En suma, el Tribunal Supremo tiene los pies en la tierra, pues si el alumno puede acceder a sus datos de carácter personal obrantes en los ficheros automatizados de la Universidad, con solo entrar en la página web de la misma ‘ciberUNED’ e introducir una clave o contraseña personal de acceso, qué sentido tiene denunciar a la Universidad por no facilitarle esa información, mas allá de la cabezonería o vendetta personal.

5. Por último, tampoco el ámbito judicial está sometido a juego limpio, y salvo excepciones llamativas, la buena fe no es moneda corriente. De hecho, el letrado de la parte recurrente y el letrado de la Administración, enfrentados en los litigios, frecuentemente se sorprenden recíprocamente con sus alegaciones y pruebas. Al fin y al cabo se trata de defender a su respectivo cliente a cualquier precio. Aunque no vale todo, tal y como Tribunal Constitucional recordó: “ No se obra con la necesaria probidad y buena fe al formular la demanda basada en premisas fácticas que tanto el actor como su letrado deberían saber que eran contrarias a la verdad, desconociendo así la obligación de buena fe que debe respetarse en todo tipo de procedimiento (art.11 LOPJ) e incurriendo en temeridad y abuso de derecho”(STC 104/1990).

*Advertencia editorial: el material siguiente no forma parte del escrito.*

-- ==== Sys2Proof/Machine/SearchFabric.lean ====
section
/-!
DEFINITION. Frames of sharded searches and row collectives (R334, R343-R348).
-/
namespace Sys2Proof.Machine

/-- A frame of one type arrives: what stands of it at this module goes to `act`, and its receive class is freed, or owed its credit
(R336-R340). -/
def onFrame (s : State) (i typ : Nat) (rx : RxFrame) (act : State → Frame → Bool → State) : Result :=
  if rx.frame.typ ≠ typ then idle s
  else
    let r := fabReceive s i rx
    match r.2 with
    | none => .next r.1
    | some (f, bad) => .next (act (passIngress r.1 i f) f bad)

/-- The local index that a QUERY frame means: the shard of its group whose parent sent it, with vectors of its length
(R344). -/
def shardOf (s : State) (f : Frame) : Option (Nat × Index) :=
  s.indexes.find? (fun p => shardOn s p.1 && shardGroup s p.1 == f.group && shardParent s p.1 == f.src && p.2.dropping.isNone)

/-- The command of a QUERY payload. -/
def frameWord (f : Frame) : CmdWord := BitVec.ofNat 512 (numAt f.payload 0 64)

/-- The parameters of a QUERY frame, all explicit (R334). -/
def frameParams (w : CmdWord) : Params :=
  { k := sK w, cw := sCand w, hop := sHop w, pf := sPrefetch w, rerank := sRerank w, slack := sSlack w }

/-- A QUERY frame is delivered (R344): one that reaches the module in Q1 or Q2 (R414) and an unmatched one are answered with
POISON (of the KIND that R129's parent takes for the QUERY's RERANK, log entry 120), one whose cut has come with CUT; else the module
searches its own shard at its own epoch, with D′ in the place of D. -/
def queryArrives (lag : Nat) (s : State) (f : Frame) (bad : Bool) : State :=
  let w := frameWord f
  let fmt := sQFmt w
  let fits (x : Index) : Bool := inRange fmt 1 5 && decide (f.payload.length = 64 + x.cfg.vecDims * rrSize fmt)
  let refusal := poisonList (sRerank w)
  if quiescent s then sendList s f.src f.ptag f.group f.origin refusal
  else match (shardOf s f).filter (fun p => fits p.2) with
  | none =>
    sendList (raise s 0x0505 1 (args := [f.group, f.src])) f.src f.ptag f.group f.origin refusal
  | some p =>
    let t := seenTime s lag
    let d := f.cutTime - 6000
    if d ≤ t then sendList s f.src f.ptag f.group f.origin emptyCut
    else
      let q : Query := { tag := childTag s, origin := .child f.src f.ptag f.group f.origin, index := p.1, epoch := p.2.current,
                         admitted := t, deadline := d, origD := sDeadline w, params := frameParams w, qfmt := fmt,
                         qvec := some (f.payload.drop 64), cause := { poison := bad },
                         filter := { op := sFilterOp w, mask := sFilterMask w, value := sFilterValue w } }
      enterQuery { s with childNext := s.childNext + 1 } q

/-- QUERY: a QUERY frame arrives (R344). -/
def execQuery (i : Nat) (rx : RxFrame) (lag : Nat) (s : State) : Result := onFrame s i 1 rx (queryArrives lag)

/-- The fabric merge node takes a list of this kind (R129). -/
def kindFits (s : State) (q : Query) (l : MList) : Bool :=
  if ((indexAt s q.index).map (·.cfg.rrFmt)).getD 0 = 0 then l.kind == .code
  else l.kind == .final || (l.kind == .code && l.cut)

/-- A LIST frame is delivered to the fabric merge node (R129, R345). One that the node no longer waits for since its last-accept time is
late, whether or not its query has left. -/
def listArrives (lag : Nat) (s : State) (f : Frame) (bad : Bool) : State :=
  let gone (s : State) : State := { s with fabric := { s.fabric with missed := s.fabric.missed.erase (f.ptag, f.src) } }
  match queryOf s f.ptag with
  | none => if s.fabric.missed.contains (f.ptag, f.src) then gone (bump s 0x2A 1) else badList_ s 0xFF f.ptag 4
  | some q =>
    match q.fabric with
    | none => badList_ s q.index f.ptag 4
    | some st =>
      let l := listDecode f.payload listMax
      let c : Contributor := .child f.src
      let seen := seenTime s lag
      let la := lastAccept q .fabric
      let poison (s : State) : State := markCause s q.tag setPoison
      if !(st.expected.contains c) then badList_ s q.index f.ptag 4
      else if bad then poison (badList_ s q.index f.ptag 1)
      else if la < seen then markLate (gone (bump s 0x2A 1)) q.tag
      else if st.delivered.contains c then badList_ s q.index f.ptag 2
      else if !(kindFits s q l) then poison (badList_ s q.index f.ptag 3)
      else
        let r := stageTake st q.params.k c l
        let s := bump s 0x29 r.2
        let won := seen == la
        let q := { q with fabric := some r.1, cause := if won then setWon q.cause else q.cause }
        let s := withQuery s q.tag (fun _ => q)
        if stageFull r.1 then completeQuery s q r.1.acc else s

/-- LIST: a LIST frame arrives (R345). -/
def execList (i : Nat) (rx : RxFrame) (lag : Nat) (s : State) : Result := onFrame s i 2 rx (listArrives lag)

/-- FABRIC_LAST_ACCEPT: T_c + 11.02 µs: children that have not delivered count as lost, and what is held is merged (R345). -/
def execFabricLastAccept (tag lag : Nat) (s : State) : Result :=
  match queryOf s tag with
  | none => idle s
  | some q =>
    match q.fabric with
    | none => idle s
    | some st =>
      if q.phase = .done || !q.cutDone || decide (seenTime s lag ≤ lastAccept q .fabric) then idle s
      else
        let missing := st.expected.filter (fun c => c != .local_ && !(st.delivered.contains c))
        let s := bump s 0x76 missing.length
        let s := { s with fabric := { s.fabric with missed := s.fabric.missed.filter (fun m => m.1 != tag) ++ missing.filterMap (fun c =>
          match c with
          | .child m => some (tag, m)
          | _ => none) } }
        .next (completeQuery s q { st.acc with
          poison := st.acc.poison || decide (0 < missing.length), cut := st.acc.cut || !(st.delivered.contains .local_) })

/-! ### Row collectives and CANCEL (R347, R348) -/

/-- A collective child of a loaded tablature. -/
def collFits (s : State) (tab group child : Nat) : Bool :=
  collOn s tab && collGroup s tab == group && (collChildren s tab).contains child

/-- A ROW_LIST frame is held until its row is reached: in the ingress buffer, or in its receive class while the buffer is full
(R340, R348). -/
def rowArrives (s : State) (i : Nat) (f : Frame) (bad : Bool) : State :=
  if !(s.dense.tabs.any (fun t => collFits s t.1 f.group f.src)) then
    badList_ (passIngress s i f) 0xFF f.ptag 4
  else
    let full := ingressFull s i (flitsOf f)
    let s := if full then s else freeFlits s i (classOf f) (flitsOf f)
    let h : Held := { owed := full, port := i, cls := classOf f, poison := bad, frame := f }
    let s := { s with fabric := { s.fabric with ingress := s.fabric.ingress ++ [h] } }
    (s.dense.runs.filter (fun r => r.ending.isNone && collFits s r.tab f.group f.src)).foldl
      (fun s r => combineRowSel s r.slot r.seq f.ptag 0 2) s

/-- ROW_LIST: a ROW_LIST frame arrives (R348). -/
def execRowList (i : Nat) (rx : RxFrame) (s : State) : Result :=
  if rx.frame.typ ≠ 3 then idle s
  else
    let r := fabReceive s i rx
    match r.2 with
    | none => .next r.1
    | some (f, bad) => .next (rowArrives r.1 i f bad)

/-- A query is abandoned: its own children are told, and no list or completion follows (R222, R347). -/
def abandonQuery (s : State) (q : Query) : State := releaseQuery (cancelChildren s q) q

/-- A CANCEL frame is delivered: to the query that its sender asked for, or to a run whose collective child it is. -/
def cancelArrives (s : State) (f : Frame) (_ : Bool) : State :=
  let mine (q : Query) : Bool := match q.origin with
    | .host _ _ => false
    | .child p t g _ => p == f.src && t == f.ptag && g == f.group
  match s.queries.find? mine with
  | some q => retryHeld s (abandonQuery s q)
  | none =>
    match s.dense.runs.find? (fun r => r.ending.isNone && collFits s r.tab f.group f.src) with
    | some r => abortRun s r.slot r.seq 6 .aborted
    | none => badList_ s 0xFF f.ptag 4

/-- CANCEL: a CANCEL frame arrives (R347, R348). -/
def execCancel (i : Nat) (rx : RxFrame) (s : State) : Result := onFrame s i 4 rx cancelArrives

/-- BAD_FRAME: a frame of a reserved TYPE, or with a LEN above 16,448, is discarded, counted and logged (R334). -/
def execBadFrame (i : Nat) (rx : RxFrame) (s : State) : Result :=
  if badFrameForm rx.frame then .next (fabReceive s i rx).1 else idle s

end Sys2Proof.Machine
end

6. En fin, que si todos actuásemos con buena fe, lealtad y sinceridad, sobrarían las formas y trámites, y desaparecerían los pleitos. Sin embargo, desde que Colón cambiaba espejitos por oro a los indios, y desde que las tribus formadas por sus descendientes confiaron en que el Gran Padre Blanco respetaría los tratados, parece que la buena fe no forma parte del código ético de los discípulos de Maquiavelo, ya militen en las filas de las autoridades públicas, o ya militen en las filas de los ciudadanos pícaros de solemnidad.